Abstract:
The force and moment sensor of the present invention has first and second load paths for transferring forces and moments from an input member to the output member. The first and second path forming members cooperating with one another to divide the forces and moments which are transferred through the sensor whereby minor components of the moments and substantial components of the forces are transferred through the second load path forming means. Strain sensors are located in the second load path for sensing the forces and moments applied to the second load path forming members from which the total value of the forces and moments transferred from the input member to the output member may be determined while simultaneously transferring large moments and small forces.

Description:
BACKGROUND OF THE INVENTION 
     This invention relates to force and moment sensors. 

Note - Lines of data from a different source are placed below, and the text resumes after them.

-- ==== Sys2Proof/Laws/Effects.lean ====
section
/-! SUPPORT. Everything a transaction can do when it answers a next state, as ten shapes. Claims over all transactions split
over these instead of over the rows. -/

namespace Sys2Proof.Machine

/-- The engine's rows that take no write (40_engine R122 to R124). -/
def isUnwritable (i : Instr) (a : Addr) (v : Byte) : Prop :=
  i = .pokeRom a v ∨ i = .pokeRamRdport a v ∨ i = .pokeRamGap a v

/-- The hotspot writes under all their names, with the value written. -/
def isHotspotWrite (i : Instr) (v : Byte) : Prop :=
  i = .pokeHota v ∨ i = .pokeHotb v ∨
    ∃ seg n, v = selValue seg n ∧ (i = .selrom seg n ∨ i = .selram seg n)

/-- The effect of a transaction on the state. -/
inductive Effect (s : State) : Instr → State → Prop where
  /-- A read that changes no store: a ROM byte, a RAM cell, or a free byte. -/
  | readByte (i : Instr) (b : Byte) (n : Nat) (hn : s.draws ≤ n)
      (hi : ∃ a, i = .peekRom a ∨ i = .peekRamRd a ∨ i = .peekRamGap a) :
      Effect s i { s with reply := some (.byte b), draws := n }
  /-- A write-port read that keeps the cell. -/
  | kept (a : Addr) (b : Byte) (n : Nat) (hn : s.draws ≤ n) :
      Effect s (.peekRamWrport a) { s with reply := some (.byte b), draws := n }
  /-- A write-port read that overwrites the cell. -/
  | disturbed (a : Addr) (b w : Byte) (k n : Nat) (hn : s.draws ≤ n)
      (ht : readTarget s.cfg s.seg a = some (.writePort k)) :
      Effect s (.peekRamWrport a) { ramWrite k w s with reply := some (.byte b), draws := n }
  /-- A read of the peripheral. -/
  | asked (a : Addr) (hs : inShadow s.cfg a = true) : Effect s (.peekShadow a) (periphRead a s)
  /-- A refusal. -/
  | refused (i : Instr) (r : RefusalRec)
      (hi : (∃ h, i = .peekHot h) ∨ (∃ a, i = .peekOow a) ∨ ∃ a v, i = .pokeOow a v) :
      Effect s i (refuse r s)
  /-- A hotspot write that maps. -/
  | mapped (i : Instr) (v : Byte) (b : Nat) (hi : isHotspotWrite i v) (hb : b < bankCount s.cfg) :
      Effect s i (answer (.handled true) (setSeg (hsvSeg v) b s))
  /-- A hotspot write that faults. -/
  | faulted (i : Instr) (v : Byte) (b : Nat) (hi : isHotspotWrite i v) (hb : bankCount s.cfg ≤ b) :
      Effect s i (raise (.bankOutOfRange b (hsvSeg v)) s)
  /-- A write-port write. -/
  | stored (a : Addr) (v : Byte) (k : Nat) (ht : writeTarget s.cfg s.seg a = some (.writePort k)) :
      Effect s (.pokeRamWr a v) (answer (.handled true) (ramWrite k v s))
  /-- A write nothing takes, outside the shadow range. -/
  | ignored (i : Instr) (a : Addr) (v : Byte) (hi : isUnwritable i a v) (hs : inShadow s.cfg a = false) :
      Effect s i (answer (.handled false) s)
  /-- A write the peripheral is given. -/
  | forwarded (i : Instr) (a : Addr) (v : Byte) (hi : isUnwritable i a v ∨ i = .pokeShadow a v)
      (hs : inShadow s.cfg a = true) : Effect s i (periphWrite a v s)
  /-- A reset. -/
  | reset (t : State) (h : resetBody s = .next t) : Effect s .reset t

variable {s t : State} {i : Instr} {a : Addr} {v : Byte}

theorem effect_unhandled (hi : isUnwritable i a v) : Effect s i (unhandled a v s) := by
  rcases unhandled_cases a v s with ⟨hs, e⟩ | ⟨hs, e⟩ <;> rw [e]
  · exact .forwarded i a v (.inl hi) hs
  · exact .ignored i a v hi hs

theorem effect_hotA (hi : isHotspotWrite i v) (h : writeHotA v s = .next t) : Effect s i t := by
  rcases writeHotA_next h with ⟨hb, rfl⟩ | ⟨hb, rfl⟩
  · exact .mapped i v _ hi hb
  · exact .faulted i v _ hi hb

theorem effect_hotB (hi : isHotspotWrite i v) (h : writeHotB v s = .next t) : Effect s i t := by
  rcases writeHotB_next h with ⟨hb, rfl⟩ | ⟨hb, rfl⟩
  · exact .mapped i v _ hi (by unfold bankCount; omega)
  · exact .faulted i v _ hi (by unfold bankCount; omega)

theorem effect_wrport {k : Nat} (ht : readTarget s.cfg s.seg a = some (.writePort k)) :
    Effect s (.peekRamWrport a) (disturb k (drawn (answer (.byte (nextByte s)) s))) := by
  rcases disturb_cases k (drawn (answer (.byte (nextByte s)) s)) with e | ⟨w, e⟩ <;> rw [e]
  · exact .kept a _ _ (Nat.le_add_right s.draws 3)
  · exact .disturbed a _ w k _ (Nat.le_add_right s.draws 3) ht

/-- A transaction that answers a next state ran at an unmarked machine and had one of the ten effects. -/
theorem exec_effect (hi : i.isTransaction = true) (h : exec i s = .next t) : Live s ∧ Effect s i t := by
  cases i with
  | peekShadow a => obtain ⟨hl, hs, rfl⟩ := execPeekShadow_next h; exact ⟨hl, .asked a hs⟩
  | peekHot h' => obtain ⟨hl, -, rfl⟩ := execPeekHot_next h; exact ⟨hl, .refused _ _ (.inl ⟨_, rfl⟩)⟩
  | peekRom a =>
    obtain ⟨hl, _, -, rfl⟩ := execPeekRom_next h
    exact ⟨hl, .readByte _ _ s.draws (Nat.le_refl _) ⟨a, .inl rfl⟩⟩
  | peekRamRd a =>
    obtain ⟨hl, _, -, rfl⟩ := execPeekRamRd_next h
    exact ⟨hl, .readByte _ _ s.draws (Nat.le_refl _) ⟨a, .inr (.inl rfl)⟩⟩
  | peekRamWrport a => obtain ⟨hl, _, ht, rfl⟩ := execPeekRamWrport_next h; exact ⟨hl, effect_wrport ht⟩
  | peekRamGap a =>
    obtain ⟨hl, -, rfl⟩ := execPeekRamGap_next h
    exact ⟨hl, .readByte _ _ (s.draws + 1) (Nat.le_succ _) ⟨a, .inr (.inr rfl)⟩⟩
  | peekOow a => obtain ⟨hl, -, rfl⟩ := execPeekOow_next h; exact ⟨hl, .refused _ _ (.inr (.inl ⟨_, rfl⟩))⟩
  | pokeHota v => obtain ⟨hl, -, h⟩ := execPokeHota_next h; exact ⟨hl, effect_hotA (.inl rfl) h⟩
  | pokeHotb v => obtain ⟨hl, -, h⟩ := execPokeHotb_next h; exact ⟨hl, effect_hotB (.inr (.inl rfl)) h⟩
  | pokeRom a v => obtain ⟨hl, _, -, rfl⟩ := execPokeRom_next h; exact ⟨hl, effect_unhandled (.inl rfl)⟩
  | pokeRamWr a v => obtain ⟨hl, k, ht, rfl⟩ := execPokeRamWr_next h; exact ⟨hl, .stored a v k ht⟩
  | pokeRamRdport a v =>
    obtain ⟨hl, _, -, rfl⟩ := execPokeRamRdport_next h
    exact ⟨hl, effect_unhandled (.inr (.inl rfl))⟩
  | pokeRamGap a v => obtain ⟨hl, -, rfl⟩ := execPokeRamGap_next h; exact ⟨hl, effect_unhandled (.inr (.inr rfl))⟩
  | pokeShadow a v =>
    obtain ⟨hl, hs, rfl⟩ := execPokeShadow_next h
    simp only [Bool.and_eq_true] at hs
    exact ⟨hl, .forwarded _ a v (.inr rfl) hs.1.1⟩
  | pokeOow a v =>
    obtain ⟨hl, -, rfl⟩ := execPokeOow_next (v := v) h
    exact ⟨hl, .refused _ _ (.inr (.inr ⟨_, _, rfl⟩))⟩
  | selrom seg n =>
    obtain ⟨hl, -, h⟩ := execSelrom_next h
    exact ⟨hl, effect_hotA (.inr (.inr ⟨seg, n, rfl, .inl rfl⟩)) h⟩
  | selram seg n =>
    obtain ⟨hl, -, h⟩ := execSelram_next h
    exact ⟨hl, effect_hotB (.inr (.inr ⟨seg, n, rfl, .inr rfl⟩)) h⟩
  | reset => obtain ⟨hl, h⟩ := execReset_next h; exact ⟨hl, .reset t h⟩
  | map b k => cases hi
  | construct image p => cases hi

/-- A step that answers a next state does nothing, or has the effect of a transaction on the state without it. -/
theorem step_effect (h : step s = .next t) :
    Live s ∧ ((s.pending = [] ∧ t = s) ∨
      ∃ rest i, i.isTransaction = true ∧ Effect { s with pending := rest } i t) := by
  obtain ⟨hl, h | ⟨x, rest, i, hp, hd, he⟩⟩ := step_next h
  · exact ⟨hl, .inl h⟩
  · have hi := decodeTxn_isTransaction hd
    exact ⟨hl, .inr ⟨rest, i, hi, (exec_effect hi he).2⟩⟩

end Sys2Proof.Machine
end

     In many fields such as robotics it is necessary to determine the forces and moments which are applied by a drive member to a driven member. The most commonly used force moment sensor which is presently available has a crusiform configuration and strain guages are mounted on the arms of the crusiform so that the forces and moments applied to the sensor can be determined. The principal difficulty with this type of sensor is that all of the forces and moments which are applied to the system must pass through the sensor and in circumstances where these forces may be very high it is necessary to make the crusiform structurally strong. This has the effect of reducing the sensitivity of the sensor because the strain applied by very small forces is not readily detected. It is, therefore, necessary to compromise between the structural strength requirements of the system and the level of sensitivity which is required. 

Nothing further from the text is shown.